NEW YORK (dpa-AFX) – The US stock market is also likely to defy the economic burdens caused by the war in Ukraine and the tightening of US monetary policy on Tuesday. The fact that the oil price rally has at least taken a break provides some relief. Broker IG appraises the Dow Jones Industrial around an hour before the start of trading to 34,684 points and thus around 0.38 percent above the previous day’s close. The tech-heavy select index Nasdaq 100 is expected to be hardly changed at 14,380 points.

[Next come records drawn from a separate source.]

/-- The opcode map of the copy space (R52). -/
def copyOp (w major minor : Nat) : Except Nat Instr :=
  match major with
  | 0x00 => match minor with
    | 0 => .ok (.cpy (fld w 37) (fld w 31) (fld w 25) (fld w 19) (fld w 17) (fld w 13) (fld w 7))
    | 1 => .ok (.cpyl (fld w 31) (fld w 25) (fld w 19) (fld w 17))
    | 2 => .ok (.gath (fld w 37) (fld w 31) (fld w 25) (fld w 19) (fld w 17) (fld w 13) (fld w 5))
    | 3 => .ok (.scat (fld w 37) (fld w 31) (fld w 25) (fld w 19) (fld w 17) (fld w 13) (fld w 5))
    | 4 => .ok (.tmov (fld w 37) (fld w 31) (fld w 25) (fld w 19) (fld w 17) (fld w 13) (fld w 7))
    | 5 => .ok (.rwr (fld w 37) (fld w 31) (fld w 25) (fld w 19) (fld w 17) (fld w 13) (fld w 7))
    | _ => .error 1
  | 0x01 => match minor with
    | 0 => .ok (.pref (fld w 37) (fld w 31) (fld w 25) (fld w 19) (fld w 17) (fld w 13) (fld w 7))
    | 1 => .ok (.evict (fld w 37) (fld w 31) (fld w 25) (fld w 19) (fld w 17) (fld w 13) (fld w 7))
    | 2 => .ok (.credSum (fld w 37) (fld w 31) (fld w 25) (fld w 19) (fld w 17) (fld w 13) (fld w 7) (fld w 0))
    | 3 => .ok (.credMax (fld w 37) (fld w 31) (fld w 25) (fld w 19) (fld w 17) (fld w 13) (fld w 7) (fld w 0))
    | 4 => .ok (.credSmerge (fld w 37) (fld w 31) (fld w 25) (fld w 19) (fld w 17) (fld w 13) (fld w 7) (fld w 0))
    | _ => .error 1
  | 0x02 => match minor with
    | 0 => .ok (.kvgath (fld w 37) (fld w 31) (fld w 25) (fld w 19) (fld w 17) (fld w 13) (fld w 7) (fld w 2) (fld w 0))
    | 1 => .ok (.kvapp (fld w 37) (fld w 31) (fld w 25) (fld w 19) (fld w 17) (fld w 13) (fld w 7) (fld w 0))
    | _ => .error 1
  | 0x03 => match minor with
    | 0 => .ok (.tlget (fld w 37) (fld w 31))
    | _ => .error 1
  | _ => .error 0

/-- The opcode map of the vector space (R56). -/
def vectorOp (w major minor : Nat) : Except Nat Instr :=
  match major with
  | 0xC0 => match minor with
    | 0 => .ok (.vcvt (fld w 33) (fld w 23) (fld w 13) (fld w 10) (fld w 0))
    | _ => .error 1
  | 0xC1 => match minor with
    | 0 => .ok (.vredAdd (fld w 33) (fld w 23) (fld w 10))
    | 1 => .ok (.vredMax (fld w 33) (fld w 23) (fld w 10))
    | 2 => .ok (.vredMin (fld w 33) (fld w 23) (fld w 10))
    | 3 => .ok (.vredAnd (fld w 33) (fld w 23) (fld w 10))
    | 4 => .ok (.vredOr (fld w 33) (fld w 23) (fld w 10))
    | _ => .error 1
  | 0xC2 => match minor with
    | 0 => .ok (.vscanAdd (fld w 33) (fld w 23) (fld w 10))
    | 1 => .ok (.vscanMax (fld w 33) (fld w 23) (fld w 10))
    | 2 => .ok (.vscanMin (fld w 33) (fld w 23) (fld w 10))
    | 3 => .ok (.vscanAnd (fld w 33) (fld w 23) (fld w 10))
    | 4 => .ok (.vscanOr (fld w 33) (fld w 23) (fld w 10))
    | _ => .error 1
  | 0xC3 => match minor with
    | 0 => .ok (.vperm (fld w 33) (fld w 23) (fld w 13) (fld w 10))
    | _ => .error 1
  | 0xC4 => match minor with
    | 0 => .ok (.vbcast (fld w 33) (fld w 23) (fld w 10) (fld w 0))
    | _ => .error 1
  | 0xC5 => match minor with
    | 0 => .ok (.vshuf (fld w 33) (fld w 23) (fld w 13) (fld w 10) (fld w 0) (fld w 4))
    | _ => .error 1
  | 0xC6 => match minor with
    | 0 => .ok (.vmaskFrom (fld w 10) (fld w 23))
    | 1 => .ok (.vmaskAnd (fld w 10) (fld w 0) (fld w 3))
    | 2 => .ok (.vmaskOr (fld w 10) (fld w 0) (fld w 3))
    | 3 => .ok (.vmaskAndn (fld w 10) (fld w 0) (fld w 3))
    | 4 => .ok (.vmaskCount (fld w 33) (fld w 10))
    | _ => .error 1
  | 0xC7 => match minor with
    | 0 => .ok (.vtag (fld w 33) (fld w 23) (fld w 10) (fld w 0))
    | _ => .error 1
  | 0xC8 => match minor with
    | 0 => .ok (.vmov (fld w 33) (fld w 23) (fld w 10))
    | _ => .error 1
  | 0xC9 => match minor with
    | 0 => .ok (.vext (fld w 33) (fld w 23) (fld w 0))
    | _ => .error 1
  | 0xCA => match minor with
    | 0 => .ok (.vins (fld w 33) (fld w 23) (fld w 13) (fld w 10) (fld w 0))
    | _ => .error 1
  | _ => .error 0

/-- The opcode map of the matrix space (R57). -/
def matrixOp (w major minor : Nat) : Except Nat Instr :=
  match major with
  | 0x00 => match minor with
    | 0 => .ok (.mcfg (fld w 37) (fld w 0))
    | 1 => .ok (.mset (fld w 37) (fld w 31) (fld w 25))
    | 2 => .ok (.msetI (fld w 37) (fld w 31) (fld w 0))
    | 3 => .ok (.mgo)
    | 4 => .ok (.mwait)
    | 5 => .ok (.mclr (fld w 37))
    | 6 => .ok (.mstop)
    | _ => .error 1
  | 0x01 => match minor with
    | 0 => .ok (.msnap (fld w 37) (fld w 31) (fld w 25))
    | 1 => .ok (.mplane (fld w 31) (fld w 25) (fld w 19) (fld w 0))
    | 2 => .ok (.mprov (fld w 37) (fld w 0))
    | _ => .error 1
  | _ => .error 0

/-- The opcode map of the special space (R58). -/
def specialOp (w major minor : Nat) : Except Nat Instr :=
  match major with
  | 0x00 => match minor with
    | 0 => .ok (.route (fld w 37) (fld w 31) (fld w 25) (fld w 19) (fld w 13) (fld w 0))
    | 1 => .ok (.rret (fld w 37) (fld w 31))
    | 2 => .ok (.rwait (fld w 31))
    | 3 => .ok (.rstat (fld w 37) (fld w 31) (fld w 0))
    | _ => .error 1
  | 0x01 => match minor with
    | 0 => .ok (.conftMaxp (fld w 37) (fld w 31) (fld w 25) (fld w 19))
    | 1 => .ok (.conftEnt (fld w 37) (fld w 31) (fld w 25) (fld w 19))
    | _ => .error 1
  | 0x02 => match minor with
    | 0 => .ok (.rngkey (fld w 31) (fld w 25) (fld w 0))
    | 1 => .ok (.enrd (fld w 37))
    | _ => .error 1
  | 0x03 => match minor with
    | 0 => .ok (.jobq (fld w 37) (fld w 31) (fld w 25))
    | 1 => .ok (.launch (fld w 37) (fld w 31) (fld w 25))
    | _ => .error 1
  | 0x04 => match minor with
    | 0 => .ok (.futinit (fld w 31))
    | 1 => .ok (.futreg (fld w 31) (fld w 25) (fld w 19))
    | 2 => .ok (.futres (fld w 31) (fld w 25))
    | 3 => .ok (.futwait (fld w 37) (fld w 31))
    | _ => .error 1
  | 0x05 => match minor with
    | 0 => .ok (.crewjoin (fld w 37) (fld w 31))
    | 1 => .ok (.crewleave (fld w 31))
    | 2 => .ok (.cbar (fld w 31))
    | _ => .error 1
  | _ => .error 0

/-- A VCH syllable (R53). -/
def vchOp (w : Nat) : Instr :=
  .vch (fld w 58) (fld w 53) (fld w 48) (fld w 43) (fld w 33) (fld w 23) (fld w 13) (fld w 3) (fld w 0)

/-- What one syllable holds: an instruction, or a half of FORK (R49). -/
inductive Half where
  | whole (i : Instr)
  | forkS0 (map : BitVec 16)
  | forkS1 (o1 o2 o3 : BitVec 14)
  deriving DecidableEq, Repr

/-- Bits 59:0 of a half, guard 0. -/
def Half.pack : Half → Nat
  | .whole i => i.pack
  | .forkS0 map => put map 0 (op 0x83 0)
  | .forkS1 o1 o2 o3 => packForkS1 o1 o2 o3

/-- VCH has no guard field: its bits 51:46 belong to the body (R53). NOP has bits 51:0 all zero (R47, R286). -/
def Half.guarded : Half → Bool
  | .whole (.vch ..) | .whole .nop => false
  | _ => true

/-- The opcode map that slot `slot` decodes (R22, R47-R58). An error is a detail of R40. -/
def slotOp (slot w : Nat) : Except Nat Half :=
  let major := w / 2 ^ 52 % 256
  let minor := w / 2 ^ 43 % 8
  if major = 0xF0 ∨ major = 0xFF then (everyOp w major minor).map .whole
  else match slot with
  | 0 | 1 =>
    if major = 0x83 then
      if minor = 0 then .ok (.forkS0 (fld w 0))
      else if minor = 1 then .ok (.forkS1 (fld w 29) (fld w 15) (fld w 1))
      else .error 1
    else (scalarOp w major minor).map .whole
  | 2 => (accessOp w major minor).map .whole
  | 3 => (copyOp w major minor).map .whole
  | 4 | 5 => if major < 0xC0 then .ok (.whole (vchOp w)) else (vectorOp w major minor).map .whole
  | 6 => (matrixOp w major minor).map .whole
  | _ => (specialOp w major minor).map .whole

/-- The lowest of details 0 to 3 that the syllable fails, or what it holds (R40, R59). The legality of a
FORK map needs the next syllable's offsets and is `fieldError`'s. -/
def decodeHalf (slot w : Nat) : Except Nat Half :=
  match slotOp slot w with
  | .error d => .error d
  | .ok h =>
    let defect := match h with
      | .whole i => i.defect
      | _ => none
    let guardBits := if h.guarded then w / 2 ^ 46 % 64 * 2 ^ 46 else 0
    if defect = some 1 then .error 1
    else if h.pack + guardBits ≠ w % 2 ^ 60 then .error 2
    else match defect with
      | some d => .error d
      | none => .ok h

/-- A decoded syllable: its slot, its guard (0 for VCH and NOP, R47, R53) and its instruction. A FORK carries both
halves and stands at slot 0. -/
structure Syl where
  slot  : Nat
  guard : BitVec 6
  op    : Instr
  deriving DecidableEq, Repr, Inhabited

/-- Why a bundle is refused (R40): the detail, and the slot of the offending syllable, which gives the
origin. -/
structure DecodeError where
  detail : Nat
  slot   : Nat
  deriving DecidableEq, Repr

/-- The slot number of a syllable (R34). -/
def wordSlot (w : Nat) : Nat := w / 2 ^ 60 % 8
/-- The stop bit of a syllable (R34). -/
def wordStop (w : Nat) : Bool := w / 2 ^ 63 % 2 == 1
/-- The guard field of a syllable (R34). -/
def wordGuard (w : Nat) : BitVec 6 := fld w 46

/-- Detail 6: the first syllable whose slot number is not above the one before (R38, R40). -/
def orderError : List Nat → Option DecodeError
  | a :: b :: r => if wordSlot a < wordSlot b then orderError (b :: r) else some ⟨6, wordSlot b⟩
  | _ => none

At the start of the week, Wall Street largely defied statements by US Federal Reserve Chairman Jerome Powell that interest rates might be tighter than previously expected. In view of the “much too high” inflation rate, Powell had brought up the possibility of faster increases in the key interest rate. The Fed could also hike interest rates by more than 0.25 percentage points at upcoming meetings of the Federal Reserve Board if needed.

“Confidence in the Fed still prevails among equity investors,” said fund manager Thomas Altmann from asset manager QC Partners. Here everyone assumed that the Fed would only raise the key interest rate so much that it would not harm the economy.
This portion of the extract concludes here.